=== Begin Enclosure ===

-- ==== Sys2Proof/Machine/Ops.lean ====
section
/-!
DEFINITION. The named operations over the in-flight queue: accept, respond, raise, deliver, reset (R23, R82, R92), the
wires of a response (R38), and the placing of a request where the unit takes its next one. There is no memory and no
register file to read or write (R13, R18). There is no return from an exception: nothing was entered (R84).
-/

namespace Sys2Proof.Machine

/-- `status` of a response (R38, R80). -/
def Response.status (r : Response) : BitVec 2 :=
  match r with
  | .ok _ => 0
  | .illegalOp => 1
  | .illegalConst => 2

/-- `r` of a response on the wire: 0 in an error response (R38). -/
def Response.wire (r : Response) : Word :=
  match r with
  | .ok x => x
  | .illegalOp => 0
  | .illegalConst => 0

/-- `RSP = {status, r}` (R38). -/
def Response.word (r : Response) : RspWord :=
  r.status ++ r.wire

/-- The oldest request of a queue that has no response yet. -/
def oldestPending (q : List Entry) : Option ReqWord :=
  match q with
  | [] => none
  | e :: rest =>
    match e.rsp with
    | none => some e.req
    | some _ => oldestPending rest

/-- The oldest entry without a response gets `r`, in its place in the queue; no entry else changes. -/
def answerOldest (r : Response) (q : List Entry) : List Entry :=
  match q with
  | [] => []
  | e :: rest =>
    match e.rsp with
    | none => { e with rsp := some r } :: rest
    | some _ => e :: answerOldest r rest

/-- `respond(status, r)` of R9: the response of the transaction being executed, which is the oldest unanswered one
(R23; log 11). Where no request waits nothing changes (R81; log 10). -/
def respond (r : Response) (s : State) : State :=
  { s with inflight := answerOldest r s.inflight }

/-- The error response of an exception (R78, R79). -/
def trapResponse (t : Trap) : Response :=
  match t with
  | .illegalOp _ => .illegalOp
  | .illegalConst _ => .illegalConst

/-- Taking an exception (R9, R82): the error response in the request's place in the response order, and nothing else. No
state is saved, no mode changes, no control goes anywhere. -/
def raise (t : Trap) (s : State) : State :=
  respond (trapResponse t) s

/-- Fewer than `MAX_INFLIGHT` requests are accepted and undelivered (R23 item 6, R24). -/
def hasRoom (s : State) : Bool :=
  decide (s.inflight.length < Config.maxInflight)

/-- A request is accepted: it joins the queue (R23 item 1; `issue` of the clock-free protocol). -/
def issue (w : ReqWord) (s : State) : State :=
  { s with inflight := s.inflight ++ [{ req := w, rsp := none }], accepted := s.accepted ++ [w] }

/-- The response that is valid: that of the oldest request, once computed (R23 items 3, 4; R24). -/
def headResponse (q : List Entry) : Option Response :=
  match q with
  | [] => none
  | e :: _ => e.rsp

/-- The oldest response is delivered and leaves the queue, if it is valid (R23 item 4; `take` of the clock-free
protocol). -/
def deliver (s : State) : State :=
  match headResponse s.inflight with
  | none => s
  | some r => { s with inflight := s.inflight.tail, delivered := s.delivered ++ [r] }

/-- The effect of reset (R92): the in-flight queue is emptied; the record of the run starts again (log 6) and the host
holds no request (log 5). -/
def clear (s : State) : State :=
  { s with inflight := [], held := none, accepted := [], delivered := [] }

/-- The queue with `w` as its oldest unanswered request: in the place of the one there, or at the end. -/
def placeInQueue (w : ReqWord) (q : List Entry) : List Entry :=
  match q with
  | [] => [{ req := w, rsp := none }]
  | e :: rest =>
    match e.rsp with
    | none => { e with req := w } :: rest
    | some _ => e :: placeInQueue w rest

/-- `w` stands where the next step takes its request: no clock edge comes before it, and it is the oldest unanswered
request. Log 8. -/
def placeRequest (w : ReqWord) (s : State) : State :=
  { s with inflight := placeInQueue w s.inflight, edges := [] }

end Sys2Proof.Machine
end

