-- ==== Sys2Proof/Machine/Step.lean ====
section
/-!
DEFINITION. One step of the machine, and the placing of a request where it takes its next one.
-/

namespace Sys2Proof.Machine

/-- One step (R23, R91): see `advance`. -/
def step (s : State) : Host.Outcome State Fault Refusal :=
  advance s

/-- `s` with the request `w` where the next step takes its request, so that it runs exactly it (log 7, 8). -/
def State.withFetchWord (s : State) (nbits w : Nat) : State :=
  placeRequest (requestOfTableBits nbits w) s

end Sys2Proof.Machine
end

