-- ==== Sys2Proof/Machine/Script.lean ====
section
/-!
DEFINITION. Scripts: assembling a line into its request word (R45, R46) and the run of a script by a host that issues a
line, waits for its response, takes it, and goes on (R97); and the end state of a run at the ports, whatever the host's
schedule. The temporaries are the host's (R13).
-/

namespace Sys2Proof.Machine

/-- The host-side names of a script and the results they stand for (R45). -/
abbrev Names := List (Nat × Word)

/-- The 64-bit word an operand stands for in an operation other than `CONST` and a decimal `FROMINT` (R45). -/
def operandWord (names : Names) (x : Operand) : Option Word :=
  match x with
  | .hex w => some w
  | .cname c => some (constWord c)
  | .temp k => names.lookup k
  | .decimal _ => none

/-- The selector of a constant: the document's order (R49). -/
def constSelector (c : ConstName) : Word :=
  match c with
  | .one => 0
  | .zero => 1
  | .epsilon => 2
  | .maximum => 3
  | .minimum => 4

/-- `a = zext_64(bv_32(n))` for a decimal operand of `FROMINT` in the range of R45. -/
def decimalWord (n : Int) : Option Word :=
  if decimalInRange n then some ((BitVec.ofInt 32 n).setWidth 64) else none

/-- The first operand of `FROMINT` (R45). -/
def fromIntWord (names : Names) (x : Operand) : Option Word :=
  match x with
  | .decimal n => decimalWord n
  | .hex _ | .cname _ | .temp _ => operandWord names x

/-- The operand of `CONST` (R45): a `cname`, encoded as its selector. -/
def constOperandWord (x : Operand) : Option Word :=
  match x with
  | .cname c => some (constSelector c)
  | .hex _ | .temp _ | .decimal _ => none

/-- A request with one operand: `b` is encoded as 0 (R45). -/
def unaryRequest (op : BitVec 4) (x : Option Word) (y : Option Operand) : Option ReqWord :=
  match x, y with
  | some a, none => some (packRequest op a 0)
  | some _, some _ => none
  | none, _ => none

/-- A request with two operands: the first goes to `a`, the second to `b` (R45). -/
def binaryRequest (op : BitVec 4) (names : Names) (x : Operand) (y : Option Operand) : Option ReqWord :=
  match operandWord names x, y.bind (operandWord names) with
  | some a, some b => some (packRequest op a b)
  | some _, none => none
  | none, _ => none

/-- `NEG x` is `SUB 0x0, x` (R46). -/
def negRequest (x : Option Word) (y : Option Operand) : Option ReqWord :=
  match x, y with
  | some b, none => some (packRequest 6 0 b)
  | some _, some _ => none
  | none, _ => none

/-- The request word of a line, once the names it uses have their results (R45, R46). -/
def assembleLine (names : Names) (l : Line) : Option ReqWord :=
  match l with
  | .bits _ w => some w
  | .op _ m x y =>
    match m with
    | .raw => unaryRequest 0 (operandWord names x) y
    | .const => unaryRequest 1 (constOperandWord x) y
    | .fromint => unaryRequest 2 (fromIntWord names x) y
    | .toint => unaryRequest 3 (operandWord names x) y
    | .todbl => unaryRequest 4 (operandWord names x) y
    | .add => binaryRequest 5 names x y
    | .sub => binaryRequest 6 names x y
    | .mul => binaryRequest 7 names x y
    | .neg => negRequest (operandWord names x) y

/-- One transaction as the host sees it: `issue`, the unit's step, `take` (R23). -/
def transact (w : ReqWord) (s : State) : Option (Response × State) :=
  match step (issue w s) with
  | .next t => (headResponse t.inflight).map fun r => (r, deliver t)
  | .fault _ => none
  | .refused _ => none

/-- How a run ends (R97). -/
inductive RunEnd where
  /-- Every request was answered with status 0: the named temporaries and the delivered responses, in order. -/
  | over (names : Names) (responses : List Response)
  /-- A faulted run: fault at this line with this status. -/
  | faulted (line : Nat) (status : BitVec 2)
  /-- The text is no script of R45, so the spec gives it no run: nothing of it is issued (the model's choice, log 15). -/
  | illFormed
  /-- The unit gave the line no response. -/
  | unanswered (line : Nat)
  deriving DecidableEq, Repr

/-- The names after a line whose response was `r` (R45). -/
def assignName (dest : Option Nat) (r : Word) (names : Names) : Names :=
  match dest with
  | none => names
  | some k => (k, r) :: names

/-- The rest of a run, from line number `n` on (R97): a response with a status other than 0 ends it. -/
def runFrom (n : Nat) (names : Names) (ls : List Line) (s : State) : RunEnd :=
  match ls with
  | [] => .over names s.delivered
  | l :: rest =>
    match assembleLine names l with
    | none => .illFormed
    | some w =>
      match transact w s with
      | none => .unanswered n
      | some (.ok r, t) => runFrom (n + 1) (assignName l.dest r names) rest t
      | some (.illegalOp, _) => .faulted n Response.illegalOp.status
      | some (.illegalConst, _) => .faulted n Response.illegalConst.status

/-- The run of a script, issued to the unit after a reset (R97) by the sequential host of log 15. R97 speaks of scripts of
R45 only; what a text with an ill-formed line does is open, and the model's choice is that it has no run: no line of it
is issued, not even those before the ill-formed one (DESIGN CHOICE, log 15). -/
def runScript (ls : List Line) : RunEnd :=
  if scriptWellFormed [] ls then runFrom 1 [] ls State.reset else .illFormed

/-- The end state of the lines from number `n` on in the machine `s`, given the requests accepted and the responses
delivered for them, in order (R97): each accepted request must be that of its line; the first response with a status
other than 0 ends the run; else every line's request must be accepted and its response delivered, and the run is over. R97 does not
say whether it is still over once the host presents a request beyond the script: the model's choice is that no request
may be accepted, in flight or held besides, while a faulted run keeps its end whatever follows (DESIGN CHOICE, log 6). -/
def endFrom (n : Nat) (names : Names) (ls : List Line) (accepted : List ReqWord) (delivered : List Response)
    (s : State) : Option RunEnd :=
  match ls, accepted, delivered with
  | [], [], [] => if s.inflight.isEmpty && s.held.isNone then some (.over names s.delivered) else none
  | l :: rest, w :: ws, r :: rs =>
    if assembleLine names l = some w then
      match r with
      | .ok x => endFrom (n + 1) (assignName l.dest x names) rest ws rs s
      | .illegalOp => some (.faulted n Response.illegalOp.status)
      | .illegalConst => some (.faulted n Response.illegalConst.status)
    else none
  | _, _, _ => none

/-- The end state that the run of a script has come to at a state of the machine, whatever host issued it, or `none`: the
run is not over, or it is no run of this script, or a reset cut it short (R97). The record starts again at a reset, so
a script cut short has an end state only if it is issued again from its first line, which is a run of its own. -/
def runEnd (ls : List Line) (s : State) : Option RunEnd :=
  if scriptWellFormed [] ls then endFrom 1 [] ls s.accepted s.delivered s else none

/-- A run is over when every request of the script has been accepted and every response delivered, with status 0, so that
nothing is in flight (R97; a request beyond the script: `endFrom`, log 6). -/
def runIsOver (ls : List Line) (s : State) : Bool :=
  match runEnd ls s with
  | some (.over _ _) => true
  | some (.faulted _ _) => false
  | some .illFormed => false
  | some (.unanswered _) => false
  | none => false

/-- A run is faulted when a response of it with a status other than 0 has been delivered (R97). -/
def runIsFaulted (ls : List Line) (s : State) : Bool :=
  match runEnd ls s with
  | some (.faulted _ _) => true
  | some (.over _ _) => false
  | some .illFormed => false
  | some (.unanswered _) => false
  | none => false

end Sys2Proof.Machine
end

=== End Enclosure ===

Quote the listing above, but only from the line that shows "l :: rest =>" through the line that shows "(.illegalOp, _) => .faulted n Response.illegalOp.status".

_Result of this exercise:_
  | l :: rest =>
    match assembleLine names l with
    | none => .illFormed
    | some w =>
      match transact w s with
      | none => .unanswered n
      | some (.ok r, t) => runFrom (n + 1) (assignName l.dest r names) rest t
      | some (.illegalOp, _) => .faulted n Response.illegalOp.status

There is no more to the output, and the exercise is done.